> _THE INPUT_:
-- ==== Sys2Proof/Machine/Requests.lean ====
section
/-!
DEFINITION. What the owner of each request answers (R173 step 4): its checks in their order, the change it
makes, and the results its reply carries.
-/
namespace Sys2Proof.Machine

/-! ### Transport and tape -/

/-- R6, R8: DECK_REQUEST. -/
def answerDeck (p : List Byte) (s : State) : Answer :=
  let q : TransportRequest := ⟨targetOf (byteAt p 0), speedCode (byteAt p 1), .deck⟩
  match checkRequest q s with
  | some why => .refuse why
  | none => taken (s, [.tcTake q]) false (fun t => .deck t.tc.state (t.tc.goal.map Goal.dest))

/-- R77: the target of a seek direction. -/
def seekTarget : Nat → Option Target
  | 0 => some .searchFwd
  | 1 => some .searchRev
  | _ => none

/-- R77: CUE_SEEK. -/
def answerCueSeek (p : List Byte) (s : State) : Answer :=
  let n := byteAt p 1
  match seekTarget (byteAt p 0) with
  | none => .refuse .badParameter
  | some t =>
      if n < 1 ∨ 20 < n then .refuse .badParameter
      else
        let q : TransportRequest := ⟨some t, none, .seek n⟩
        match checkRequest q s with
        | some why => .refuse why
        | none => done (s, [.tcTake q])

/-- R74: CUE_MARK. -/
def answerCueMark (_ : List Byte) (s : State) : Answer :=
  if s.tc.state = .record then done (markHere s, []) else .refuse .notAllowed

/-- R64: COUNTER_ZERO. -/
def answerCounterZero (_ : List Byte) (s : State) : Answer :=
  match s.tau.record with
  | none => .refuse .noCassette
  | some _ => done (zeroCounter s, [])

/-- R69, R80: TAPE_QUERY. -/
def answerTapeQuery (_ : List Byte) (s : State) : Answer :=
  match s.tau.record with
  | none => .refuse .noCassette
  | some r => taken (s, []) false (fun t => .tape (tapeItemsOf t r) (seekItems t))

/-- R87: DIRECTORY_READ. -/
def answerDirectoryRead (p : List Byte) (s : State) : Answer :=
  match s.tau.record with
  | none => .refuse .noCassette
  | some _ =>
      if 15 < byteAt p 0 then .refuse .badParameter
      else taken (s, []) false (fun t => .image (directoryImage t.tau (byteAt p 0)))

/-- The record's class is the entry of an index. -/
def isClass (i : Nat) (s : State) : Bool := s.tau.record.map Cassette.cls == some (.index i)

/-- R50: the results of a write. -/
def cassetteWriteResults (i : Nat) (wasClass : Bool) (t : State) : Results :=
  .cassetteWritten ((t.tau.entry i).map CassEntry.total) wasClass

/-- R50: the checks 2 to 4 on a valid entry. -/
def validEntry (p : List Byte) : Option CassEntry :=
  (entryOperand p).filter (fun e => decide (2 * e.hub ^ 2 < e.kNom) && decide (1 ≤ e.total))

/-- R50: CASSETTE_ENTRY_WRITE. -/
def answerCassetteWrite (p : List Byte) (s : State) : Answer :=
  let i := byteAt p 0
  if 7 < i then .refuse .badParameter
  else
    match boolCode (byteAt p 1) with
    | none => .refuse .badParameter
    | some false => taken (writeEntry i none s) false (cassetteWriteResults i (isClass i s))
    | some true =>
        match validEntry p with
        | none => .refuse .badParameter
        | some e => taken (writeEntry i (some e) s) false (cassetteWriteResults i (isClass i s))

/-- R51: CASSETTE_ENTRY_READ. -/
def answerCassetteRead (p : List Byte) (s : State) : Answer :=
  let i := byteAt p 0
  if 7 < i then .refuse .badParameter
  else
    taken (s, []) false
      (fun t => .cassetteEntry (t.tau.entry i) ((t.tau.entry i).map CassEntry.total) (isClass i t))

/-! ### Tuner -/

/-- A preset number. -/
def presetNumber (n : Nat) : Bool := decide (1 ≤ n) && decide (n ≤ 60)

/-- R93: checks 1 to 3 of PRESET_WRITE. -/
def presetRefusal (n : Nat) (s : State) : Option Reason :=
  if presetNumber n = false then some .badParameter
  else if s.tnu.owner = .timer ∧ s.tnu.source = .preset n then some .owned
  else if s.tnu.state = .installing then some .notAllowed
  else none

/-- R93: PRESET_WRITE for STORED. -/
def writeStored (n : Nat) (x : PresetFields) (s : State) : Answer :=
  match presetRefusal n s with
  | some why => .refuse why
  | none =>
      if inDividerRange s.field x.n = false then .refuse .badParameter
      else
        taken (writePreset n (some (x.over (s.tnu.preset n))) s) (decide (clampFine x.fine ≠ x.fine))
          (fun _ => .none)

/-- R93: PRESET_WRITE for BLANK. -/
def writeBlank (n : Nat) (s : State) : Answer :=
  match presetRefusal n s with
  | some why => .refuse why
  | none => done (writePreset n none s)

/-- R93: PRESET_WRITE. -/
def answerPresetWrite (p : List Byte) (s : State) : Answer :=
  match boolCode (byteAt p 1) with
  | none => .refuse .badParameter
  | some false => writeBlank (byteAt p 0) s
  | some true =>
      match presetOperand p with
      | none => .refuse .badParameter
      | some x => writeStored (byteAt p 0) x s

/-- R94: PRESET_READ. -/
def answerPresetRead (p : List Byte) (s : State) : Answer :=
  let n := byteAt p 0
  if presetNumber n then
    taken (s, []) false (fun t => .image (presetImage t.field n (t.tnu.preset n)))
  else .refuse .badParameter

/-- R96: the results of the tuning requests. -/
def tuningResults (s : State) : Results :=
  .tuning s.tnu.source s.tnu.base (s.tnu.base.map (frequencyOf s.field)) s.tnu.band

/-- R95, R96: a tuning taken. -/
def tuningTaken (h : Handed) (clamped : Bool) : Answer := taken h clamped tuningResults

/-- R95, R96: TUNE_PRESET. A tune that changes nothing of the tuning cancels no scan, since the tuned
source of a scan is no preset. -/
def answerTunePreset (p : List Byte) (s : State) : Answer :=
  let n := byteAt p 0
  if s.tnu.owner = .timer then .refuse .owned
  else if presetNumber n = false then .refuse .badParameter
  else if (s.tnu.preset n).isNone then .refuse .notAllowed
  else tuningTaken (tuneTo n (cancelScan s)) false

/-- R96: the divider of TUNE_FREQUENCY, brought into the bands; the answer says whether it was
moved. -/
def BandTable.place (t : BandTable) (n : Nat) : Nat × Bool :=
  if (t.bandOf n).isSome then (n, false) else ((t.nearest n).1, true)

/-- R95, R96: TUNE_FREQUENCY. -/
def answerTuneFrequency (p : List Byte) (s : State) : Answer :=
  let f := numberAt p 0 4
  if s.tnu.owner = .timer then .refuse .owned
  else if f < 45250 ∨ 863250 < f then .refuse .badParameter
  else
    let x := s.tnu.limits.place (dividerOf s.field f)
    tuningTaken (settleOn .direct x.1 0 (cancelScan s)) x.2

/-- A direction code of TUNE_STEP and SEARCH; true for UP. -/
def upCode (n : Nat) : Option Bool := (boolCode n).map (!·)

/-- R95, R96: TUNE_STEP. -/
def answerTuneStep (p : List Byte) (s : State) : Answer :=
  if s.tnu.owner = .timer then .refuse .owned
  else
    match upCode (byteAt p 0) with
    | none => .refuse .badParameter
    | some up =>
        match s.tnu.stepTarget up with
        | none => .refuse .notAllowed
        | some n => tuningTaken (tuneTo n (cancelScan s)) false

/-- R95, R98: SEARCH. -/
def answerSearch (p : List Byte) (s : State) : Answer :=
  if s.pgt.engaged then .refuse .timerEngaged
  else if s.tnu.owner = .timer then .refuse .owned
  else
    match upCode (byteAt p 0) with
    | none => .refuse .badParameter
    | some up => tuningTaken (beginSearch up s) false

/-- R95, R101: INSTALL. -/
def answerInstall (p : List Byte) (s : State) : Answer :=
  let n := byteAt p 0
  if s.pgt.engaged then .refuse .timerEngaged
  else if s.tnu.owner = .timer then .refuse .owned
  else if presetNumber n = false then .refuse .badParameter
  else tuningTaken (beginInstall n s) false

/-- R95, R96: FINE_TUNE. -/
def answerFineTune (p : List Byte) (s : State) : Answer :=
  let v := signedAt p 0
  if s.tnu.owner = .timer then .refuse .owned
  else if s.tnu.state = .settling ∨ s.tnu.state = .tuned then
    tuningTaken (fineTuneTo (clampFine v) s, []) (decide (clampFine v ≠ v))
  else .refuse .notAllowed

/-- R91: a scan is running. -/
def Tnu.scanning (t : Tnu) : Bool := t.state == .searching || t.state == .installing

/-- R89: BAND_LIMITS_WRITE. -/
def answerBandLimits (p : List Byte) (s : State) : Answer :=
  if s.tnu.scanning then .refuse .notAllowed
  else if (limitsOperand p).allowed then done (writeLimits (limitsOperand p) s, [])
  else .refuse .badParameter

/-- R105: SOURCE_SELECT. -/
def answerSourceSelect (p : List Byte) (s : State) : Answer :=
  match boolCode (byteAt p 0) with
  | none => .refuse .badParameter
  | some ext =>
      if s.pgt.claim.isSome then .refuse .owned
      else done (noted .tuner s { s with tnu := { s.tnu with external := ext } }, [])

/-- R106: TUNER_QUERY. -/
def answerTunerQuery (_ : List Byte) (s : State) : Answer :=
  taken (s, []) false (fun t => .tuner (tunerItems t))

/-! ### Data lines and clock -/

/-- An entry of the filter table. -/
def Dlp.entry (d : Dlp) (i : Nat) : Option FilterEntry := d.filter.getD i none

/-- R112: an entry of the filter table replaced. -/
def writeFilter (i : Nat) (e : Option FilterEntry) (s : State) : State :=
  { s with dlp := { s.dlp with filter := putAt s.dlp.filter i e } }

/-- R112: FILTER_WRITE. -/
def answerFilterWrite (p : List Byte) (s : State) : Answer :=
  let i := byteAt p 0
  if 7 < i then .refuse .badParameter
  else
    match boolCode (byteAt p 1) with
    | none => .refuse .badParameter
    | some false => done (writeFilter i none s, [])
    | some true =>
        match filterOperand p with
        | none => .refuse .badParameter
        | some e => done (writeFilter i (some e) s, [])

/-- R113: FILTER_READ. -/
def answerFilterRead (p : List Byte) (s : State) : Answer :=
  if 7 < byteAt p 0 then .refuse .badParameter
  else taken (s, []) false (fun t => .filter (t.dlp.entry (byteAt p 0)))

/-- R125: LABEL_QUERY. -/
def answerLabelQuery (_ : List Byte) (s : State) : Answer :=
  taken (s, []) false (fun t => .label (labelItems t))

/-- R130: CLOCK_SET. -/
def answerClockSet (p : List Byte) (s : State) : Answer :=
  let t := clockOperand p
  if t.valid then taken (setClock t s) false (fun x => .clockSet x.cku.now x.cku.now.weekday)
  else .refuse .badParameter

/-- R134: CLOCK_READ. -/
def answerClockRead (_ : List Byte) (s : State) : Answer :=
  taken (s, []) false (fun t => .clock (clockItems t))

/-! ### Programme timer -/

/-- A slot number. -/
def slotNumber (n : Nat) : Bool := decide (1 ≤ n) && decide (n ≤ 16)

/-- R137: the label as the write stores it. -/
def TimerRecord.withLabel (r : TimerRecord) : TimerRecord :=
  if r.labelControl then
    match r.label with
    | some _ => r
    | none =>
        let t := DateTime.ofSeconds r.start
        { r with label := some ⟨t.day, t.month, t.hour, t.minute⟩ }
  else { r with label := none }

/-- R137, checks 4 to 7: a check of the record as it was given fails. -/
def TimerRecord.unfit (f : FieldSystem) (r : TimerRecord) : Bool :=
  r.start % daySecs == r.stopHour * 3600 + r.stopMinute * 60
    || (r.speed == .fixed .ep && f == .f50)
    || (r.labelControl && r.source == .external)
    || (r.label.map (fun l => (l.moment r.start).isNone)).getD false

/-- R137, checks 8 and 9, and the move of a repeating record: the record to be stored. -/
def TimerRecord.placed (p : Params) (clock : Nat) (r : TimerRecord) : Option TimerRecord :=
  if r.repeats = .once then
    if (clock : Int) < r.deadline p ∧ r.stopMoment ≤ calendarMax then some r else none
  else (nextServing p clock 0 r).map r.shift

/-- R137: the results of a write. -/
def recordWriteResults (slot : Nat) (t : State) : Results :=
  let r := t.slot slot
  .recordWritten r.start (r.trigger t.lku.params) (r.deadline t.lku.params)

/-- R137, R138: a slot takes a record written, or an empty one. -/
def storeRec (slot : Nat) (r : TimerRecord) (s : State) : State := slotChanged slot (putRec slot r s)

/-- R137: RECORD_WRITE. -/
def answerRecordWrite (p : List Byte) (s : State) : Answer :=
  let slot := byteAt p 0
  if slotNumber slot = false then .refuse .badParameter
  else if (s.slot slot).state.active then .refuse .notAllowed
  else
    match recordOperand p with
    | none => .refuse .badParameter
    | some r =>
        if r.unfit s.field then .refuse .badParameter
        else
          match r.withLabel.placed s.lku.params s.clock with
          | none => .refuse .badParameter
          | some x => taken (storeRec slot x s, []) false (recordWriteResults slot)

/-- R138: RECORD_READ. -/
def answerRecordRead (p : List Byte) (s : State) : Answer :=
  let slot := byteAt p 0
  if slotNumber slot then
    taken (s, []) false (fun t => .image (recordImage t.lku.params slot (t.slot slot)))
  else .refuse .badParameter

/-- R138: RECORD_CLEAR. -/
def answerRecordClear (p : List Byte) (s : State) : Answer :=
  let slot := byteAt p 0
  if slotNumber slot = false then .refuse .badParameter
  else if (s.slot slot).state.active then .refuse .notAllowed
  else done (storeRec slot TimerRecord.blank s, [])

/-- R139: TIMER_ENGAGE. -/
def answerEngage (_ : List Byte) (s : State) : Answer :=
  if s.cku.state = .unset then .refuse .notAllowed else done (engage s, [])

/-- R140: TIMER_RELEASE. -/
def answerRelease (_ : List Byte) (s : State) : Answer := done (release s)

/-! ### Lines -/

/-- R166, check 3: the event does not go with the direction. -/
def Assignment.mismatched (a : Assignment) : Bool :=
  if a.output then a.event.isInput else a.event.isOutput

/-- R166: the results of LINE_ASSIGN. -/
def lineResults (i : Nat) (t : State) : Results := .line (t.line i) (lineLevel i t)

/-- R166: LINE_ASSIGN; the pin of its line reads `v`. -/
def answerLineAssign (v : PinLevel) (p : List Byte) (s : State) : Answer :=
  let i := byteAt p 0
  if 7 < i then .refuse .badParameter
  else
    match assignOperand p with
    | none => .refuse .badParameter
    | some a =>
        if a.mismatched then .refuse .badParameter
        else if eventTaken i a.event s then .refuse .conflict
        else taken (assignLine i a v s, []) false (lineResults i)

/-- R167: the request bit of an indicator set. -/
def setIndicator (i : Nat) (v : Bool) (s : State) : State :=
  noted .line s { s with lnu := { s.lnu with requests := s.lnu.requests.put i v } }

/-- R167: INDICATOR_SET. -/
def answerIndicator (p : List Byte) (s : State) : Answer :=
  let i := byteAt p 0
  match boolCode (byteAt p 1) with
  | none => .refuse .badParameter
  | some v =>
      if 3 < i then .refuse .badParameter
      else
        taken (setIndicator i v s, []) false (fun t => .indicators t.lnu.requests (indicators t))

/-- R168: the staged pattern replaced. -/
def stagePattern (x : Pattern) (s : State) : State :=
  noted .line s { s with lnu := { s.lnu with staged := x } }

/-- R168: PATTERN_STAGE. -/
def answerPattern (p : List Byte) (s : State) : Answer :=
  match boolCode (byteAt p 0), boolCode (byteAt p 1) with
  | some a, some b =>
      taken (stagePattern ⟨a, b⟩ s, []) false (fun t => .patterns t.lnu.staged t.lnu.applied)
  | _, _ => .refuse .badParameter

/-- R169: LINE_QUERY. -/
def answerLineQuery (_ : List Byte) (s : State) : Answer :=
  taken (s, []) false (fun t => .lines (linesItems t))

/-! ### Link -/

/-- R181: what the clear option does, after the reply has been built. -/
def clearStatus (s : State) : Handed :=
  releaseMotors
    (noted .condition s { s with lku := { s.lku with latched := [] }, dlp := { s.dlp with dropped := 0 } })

> _WORK ORDER_: The answer must be a verbatim transcription of the entries above, from the first line through the line that contains "let n := byteAt p 1", and nothing more.

> _COMPLETED TASK_:
-- ==== Sys2Proof/Machine/Requests.lean ====
section
/-!
DEFINITION. What the owner of each request answers (R173 step 4): its checks in their order, the change it
makes, and the results its reply carries.
-/
namespace Sys2Proof.Machine

/-! ### Transport and tape -/

/-- R6, R8: DECK_REQUEST. -/
def answerDeck (p : List Byte) (s : State) : Answer :=
  let q : TransportRequest := ⟨targetOf (byteAt p 0), speedCode (byteAt p 1), .deck⟩
  match checkRequest q s with
  | some why => .refuse why
  | none => taken (s, [.tcTake q]) false (fun t => .deck t.tc.state (t.tc.goal.map Goal.dest))

/-- R77: the target of a seek direction. -/
def seekTarget : Nat → Option Target
  | 0 => some .searchFwd
  | 1 => some .searchRev
  | _ => none

/-- R77: CUE_SEEK. -/
def answerCueSeek (p : List Byte) (s : State) : Answer :=
  let n := byteAt p 1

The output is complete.